5) then the most important stage - you need to dilute our tincture with vodka, which remained. This should be done slowly, taking a sip of the resulting beverage. The fact is that immediately determine the right amount of vodka is not always obtained, therefore, if necessary, add the required amount to the tincture.

The main part of the process is complete. It remains only to give our drink a suitable shade. To do this, we have as many as 4 options: 1) saffron (25 g), which was pre-filled with a glass of vodka and aged for 2 weeks (do not forget to shake it every day);

2) a crust of black bread, which was previously dried and ground into powder, covered with water and aged for 2-3 days in a dry warm place;

3) the leaves of elecampane (20 g) are filled with vodka (200 ml), clogged, and infused in a warm place for several days;

4) food coloring.

Thus, the prepared homemade analogue of whiskey is bottled from the “brand” drink, and only an expert can distinguish it from the present.

Accelerated whiskey recipe on moonshine

However, not all people have the opportunity to wait a whole year to get high-quality whiskey. For people who want to speed up the process a little, but having slightly worsened the quality of the drink, there is a recipe for making whiskey from an ordinary, ready-made moonshine.

There are cases when whiskey should be prepared as soon as possible, and it is for such cases that the recipe for making this drink from moonshine is invented.

For a start, we need an alcohol base. For this we need vodka or diluted alcohol, but the most suitable option would be to use moonshine.

So, in the tank, where the whiskey will be drawn (you can use the can) we pour the alcohol base. Then you need to add crushed charcoal in the amount of 20 g per 1 liter of drink. As an alternative, you can use pharmaceutical activated carbon, for this we need 10 tablets.

We also need oak bark or wood chips. Take 1 tbsp. l oak bark, as well as 6-7 pre-crushed dried apricots and prunes and add them to our homemade whiskey.

Preparations are over, followed by insistence. The capacity in which our future whiskey will be infused must be selected in such a way that it will completely fill the drink. The fact is that the final quality of the drink directly depends on the amount of air in the tank, so try to fill it completely. The recommended period of infusion is 2 weeks, but if there is not enough patience or time is running out, it is possible earlier. Before serving a drink to the table, do not forget to filter it.

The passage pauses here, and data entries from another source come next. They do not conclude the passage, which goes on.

-- ==== Sys2Proof/Laws/TwoRuns.lean ====
section
/-! SUPPORT. Two runs side by side, packaged once: if two states agree on what the checks and the callbacks read, and
every piece keeps the agreement, then a command that completes from one completes from the other, with the same
result. -/

namespace Sys2Proof.Machine

/-- An agreement between two runs that every piece of `UPDATE` and `POWER_ON` keeps. -/
structure Agreement (R : State → State → Prop) : Prop where
  status : ∀ {s t}, R s t → s.ctx.status = t.ctx.status
  count : ∀ {s t}, R s t → s.ctx.count = t.ctx.count
  iteration : ∀ {s t}, R s t → s.ctx.iteration = t.ctx.iteration
  succeeds : ∀ {s t} port n, R s t → n ≤ s.ctx.count.toNat → AllSucceed port s n → AllSucceed port t n
  fails : ∀ {s t} port m, R s t → m < s.ctx.count.toNat → FailsFirstAt port s m → FailsFirstAt port t m
  power : ∀ {s t} on, R s t → R (powerSwitched on s) (powerSwitched on t)
  walk : ∀ {s t} port m, R s t → m ≤ s.ctx.count.toNat → R (walked port m s) (walked port m t)
  transmit : ∀ {s t}, R s t → s.ctx.count.toNat ≤ Config.maxLeds → R (transmitted s) (transmitted t)
  counted : ∀ {s t}, R s t → R (counted s) (counted t)
  respond : ∀ {s t} r, R s t → R (responded r s) (responded r t)

/-- An agreement that the pieces of `INIT` and `UNINIT` keep too. -/
structure FullAgreement (R : State → State → Prop) : Prop extends Agreement R where
  clear : ∀ {s t}, R s t → R (cleared s) (cleared t)
  bind : ∀ {s t} b n, R s t → R (bound b n s) (bound b n t)

theorem requests_le (cb : CbArg) (n : LedCount) : requests cb n ≤ n.toNat := by cases cb <;> simp [requests]

namespace Agreement
variable {R : State → State → Prop} (A : Agreement R)
include A

theorem initialized {s t : State} (h : R s t) : isInitialized t = isInitialized s := by
  rw [isInitialized_eq, isInitialized_eq, A.status h]

theorem poweredOn {s t : State} (h : R s t) : isPoweredOn t = isPoweredOn s := by
  rw [isPoweredOn_eq, isPoweredOn_eq, A.status h]

theorem callbackSucceeds {s t : State} {port : CbPort} {cb : CbArg} (h : R s t)
    (hc : CallbackSucceeds port cb s s.ctx.count) : CallbackSucceeds port cb t t.ctx.count := by
  intro hs
  rw [← A.count h]
  exact A.succeeds port _ h (Nat.le_refl _) (hc hs)

theorem opPowerOff {s t s' : State} {r : Result} (h : R s t) (ho : opPowerOff s = .next (r, s')) :
    ∃ t', opPowerOff t = .next (r, t') ∧ R s' t' := by
  rcases opPowerOff_eq_next ho with ⟨hc, rfl⟩ | ⟨hI, hP, rfl, rfl⟩
  · refine ⟨t, ?_, h⟩
    have : poweredCheck t = some r := by rw [← hc]; simp [poweredCheck, A.initialized h, A.poweredOn h]
    simp [Machine.opPowerOff, this, ret]
  · exact ⟨_, opPowerOff_on (by rw [A.initialized h, hI]) (by rw [A.poweredOn h, hP]), A.power _ h⟩

theorem opUpdate {s t s' : State} {ucb : CbArg} {r : Result} (h : R s t) (ho : opUpdate ucb s = .next (r, s')) :
    ∃ t', opUpdate ucb t = .next (r, t') ∧ R s' t' := by
  have hcount := A.count h
  rcases opUpdate_eq_next ho with ⟨hc, rfl⟩ | ⟨hI, hP, hrest⟩
  · refine ⟨t, ?_, h⟩
    have : poweredCheck t = some r := by rw [← hc]; simp [poweredCheck, A.initialized h, A.poweredOn h]
    simp [Machine.opUpdate, this, ret]
  · have hI' : isInitialized t = true := by rw [A.initialized h, hI]
    have hP' : isPoweredOn t = true := by rw [A.poweredOn h, hP]
    rcases hrest with ⟨rfl, rfl, m, hm, hf, rfl⟩ | ⟨rfl, hzero, rfl⟩ | ⟨rfl, hle, hit, hcb, rfl⟩
    · exact ⟨_, opUpdate_callbackFails hI' hP' (by rw [← hcount]; exact hm) (A.fails _ m h hm hf),
        A.walk _ _ h (by omega)⟩
    · refine ⟨t, ?_, h⟩
      have hzero' : t.ctx.count.toNat = 0 := by rw [← hcount]; exact hzero
      have hwalk : optionalWalk .update ucb t.ctx.count t = ret .success t := by
        cases ucb <;> simp [optionalWalk, hzero', callbackWalk]
      have hdata : opTransmit t = ret .invalidData t := by
        simp [opTransmit, transmitCheck, hI', hP', byteCount, hzero']
      rw [Machine.opUpdate, poweredCheck_eq_none.mpr ⟨hI', hP'⟩]
      simp only [hwalk, onSuccess_ret_success, hdata]
      rw [onSuccess_ret _ _ _ (by decide)]
      rfl
    · by_cases hpos : 1 ≤ s.ctx.count.toNat
      · refine ⟨_, ?_, A.counted (A.transmit (A.walk _ _ h (requests_le ucb _)) hle)⟩
        rw [opUpdate_callbackSucceeds hI' hP' (by rw [← hcount]; exact hpos) (by rw [← hcount]; exact hle)
          (A.callbackSucceeds h hcb), ← hcount]
        have hit' : t.ctx.iteration ≠ iterationMax := by rw [← A.iteration h]; exact hit
        exact countUpdate_below hit'
      · exfalso
        have hzero : s.ctx.count.toNat = 0 := by omega
        have hwalk : optionalWalk .update ucb s.ctx.count s = ret .success s := by
          cases ucb <;> simp [optionalWalk, hzero, callbackWalk]
        have hdata : opTransmit s = ret .invalidData s := by
          simp [opTransmit, transmitCheck, hI, hP, byteCount, hzero]
        rw [Machine.opUpdate, poweredCheck_eq_none.mpr ⟨hI, hP⟩] at ho
        simp only [hwalk, onSuccess_ret_success, hdata] at ho
        rw [onSuccess_ret _ _ _ (by decide)] at ho
        cases ho

theorem opPowerOn {s t s' : State} {ucb : CbArg} {r : Result} (h : R s t) (ho : opPowerOn ucb s = .next (r, s')) :
    ∃ t', opPowerOn ucb t = .next (r, t') ∧ R s' t' := by
  rcases opPowerOn_eq_next ho with ⟨hc, rfl⟩ | ⟨hI, hP, ho⟩
  · refine ⟨t, ?_, h⟩
    have : unpoweredCheck t = some r := by rw [← hc]; simp [unpoweredCheck, A.initialized h, A.poweredOn h]
    simp [Machine.opPowerOn, this, ret]
  · rw [opPowerOn_off ucb (by rw [A.initialized h, hI]) (by rw [A.poweredOn h, hP])]
    exact A.opUpdate (A.power _ h) ho

end Agreement

namespace FullAgreement
variable {R : State → State → Prop} (A : FullAgreement R)
include A

theorem opUninit {s t s' : State} {r : Result} (h : R s t) (ho : opUninit s = .next (r, s')) :
    ∃ t', opUninit t = .next (r, t') ∧ R s' t' := by
  rcases opUninit_eq_next ho with ⟨hI, rfl, rfl⟩ | ⟨hI, rfl, rfl⟩
  · exact ⟨t, by rw [Machine.opUninit, if_pos (by rw [A.initialized h, hI])]; rfl, h⟩
  · refine ⟨_, opUninit_initialized (by rw [A.initialized h, hI]), A.clear ?_⟩
    rw [A.poweredOn h]
    split
    · exact A.power _ h
    · exact h

theorem beforeBinding {s t : State} (h : R s t) : R (beforeBinding s) (beforeBinding t) := by
  have hl : lifecycle t = lifecycle s := by simp [lifecycle, A.initialized h, A.poweredOn h]
  unfold Machine.beforeBinding
  rw [hl]
  cases lifecycle s
  · exact h
  · exact A.clear h
  · exact A.clear (A.power _ h)

theorem optionalWalk {s t s' : State} {port : CbPort} {cb : CbArg} {r : Result} (h : R s t)
    (ho : optionalWalk port cb s.ctx.count s = .next (r, s')) (hle : s.ctx.count.toNat ≤ Config.maxLeds) :
    ∃ t', optionalWalk port cb t.ctx.count t = .next (r, t') ∧ R s' t' ∧ t'.ctx.count = s'.ctx.count := by
  have hcount := A.count h
  rcases optionalWalk_eq_next ho with ⟨rfl, hc, rfl⟩ | ⟨rfl, rfl, m, hm, hf, rfl⟩
  · refine ⟨_, optionalWalk_success port cb _ t (by rw [← hcount]; exact hle) (A.callbackSucceeds h hc), ?_, hcount.symm⟩
    rw [← hcount]
    exact A.walk _ _ h (requests_le cb _)
  · exact ⟨_, callbackWalk_failure port _ m t (by rw [← hcount]; exact hm) (A.fails _ m h hm hf),
      A.walk _ _ h (by omega), hcount.symm⟩

theorem opInit {s t s' : State} {b : Binding} {n : LedCount} {icb ucb : CbArg} {pwr : Bool} {r : Result} (h : R s t)
    (ho : opInit b n icb pwr ucb s = .next (r, s')) : ∃ t', opInit b n icb pwr ucb t = .next (r, t') ∧ R s' t' := by
  by_cases hok : CountOk n
  · rw [opInit_countOk s b n icb pwr ucb hok] at ho
    rw [opInit_countOk t b n icb pwr ucb hok]
    have hb := A.bind b n (A.beforeBinding h)
    rcases onSuccess_eq_next ho with ⟨s₂, hw, hp⟩ | ⟨hw, hr⟩
    · obtain ⟨t₂, hw', hR, _⟩ := A.optionalWalk hb hw hok.2
      rw [show Machine.optionalWalk .init icb n (bound b n (Machine.beforeBinding t)) = .next (.success, t₂) from hw']
      simp only [onSuccess, andThen_next, if_true]
      cases pwr
      · cases hp; exact ⟨t₂, rfl, hR⟩
      · simp only [if_true] at hp ⊢
        obtain ⟨⟨r₁, s₁⟩, hon, hrest⟩ := andThen_eq_next hp
        obtain ⟨t₁, hon', hR₁⟩ := A.opPowerOn hR hon
        rw [powerOnOrRollBack, hon', andThen_next]
        by_cases hr₁ : r₁ = .success
        · subst hr₁; cases hrest; exact ⟨t₁, rfl, hR₁⟩
        · simp only [hr₁, if_false] at hrest ⊢
          obtain ⟨⟨r₂, s₃⟩, hun, hlast⟩ := andThen_eq_next hrest
          obtain ⟨t₃, hun', hR₃⟩ := A.opUninit hR₁ hun
          cases hlast
          rw [hun']
          exact ⟨t₃, rfl, hR₃⟩
    · obtain ⟨t₂, hw', hR, _⟩ := A.optionalWalk hb hw hok.2
      rw [show Machine.optionalWalk .init icb n (bound b n (Machine.beforeBinding t)) = .next (r, t₂) from hw']
      simp only [onSuccess, andThen_next, if_neg hr]
      exact ⟨t₂, rfl, hR⟩
  · rcases opInit_eq_next ho with ⟨_, rfl, rfl⟩ | ⟨hok', _⟩
    · refine ⟨t, ?_, h⟩
      have hbad : n = 0 ∨ Config.maxLeds < n.toNat := by
        by_cases hn : n.toNat = 0
        · exact .inl (BitVec.eq_of_toNat_eq (by simpa using hn))
        · exact .inr (Nat.lt_of_not_le fun hle => hok ⟨Nat.one_le_iff_ne_zero.mpr hn, hle⟩)
      rw [Machine.opInit, if_pos hbad]
      rfl
    · exact absurd hok' hok

/-- Every command. -/
theorem exec {i : Instr} {s t s' : State} (h : R s t) (he : exec i s = .next s') :
    ∃ t', exec i t = .next t' ∧ R s' t' := by
  have finish : ∀ {op : State → OpOutcome}, (∀ {r s₁}, op s = .next (r, s₁) → ∃ t₁, op t = .next (r, t₁) ∧ R s₁ t₁) →
      respond (op s) = .next s' → ∃ t', respond (op t) = .next t' ∧ R s' t' := by
    intro op hop hr
    obtain ⟨r, s₁, ho, rfl⟩ := respond_eq_next hr
    obtain ⟨t₁, ht, hR⟩ := hop ho
    exact ⟨responded r t₁, by rw [ht]; rfl, A.respond r hR⟩
  cases i with
  | init b n icb pwr ucb => exact finish (A.opInit h) he
  | powerOn ucb => exact finish (A.opPowerOn h) he
  | powerOff => exact finish (A.opPowerOff h) he
  | update ucb => exact finish (A.opUpdate h) he
  | uninit => exact finish (A.opUninit h) he

end FullAgreement

end Sys2Proof.Machine
end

Making homemade whiskey not only allows you to get a drink that is very close in its taste to the original, made with your own hands, but also significantly save on its cost, since “branded” whiskey is not a cheap pleasure and can afford it not every.

At the same time, there are a lot of recipes for making this drink, because today it is produced not only by the historical “parents” of Scotland and Ireland, but also in the USA, Australia and even Japan, and the taste of the product is different for each manufacturer.

Prepare this noble drink at home and enjoy its majestic, mild flavor!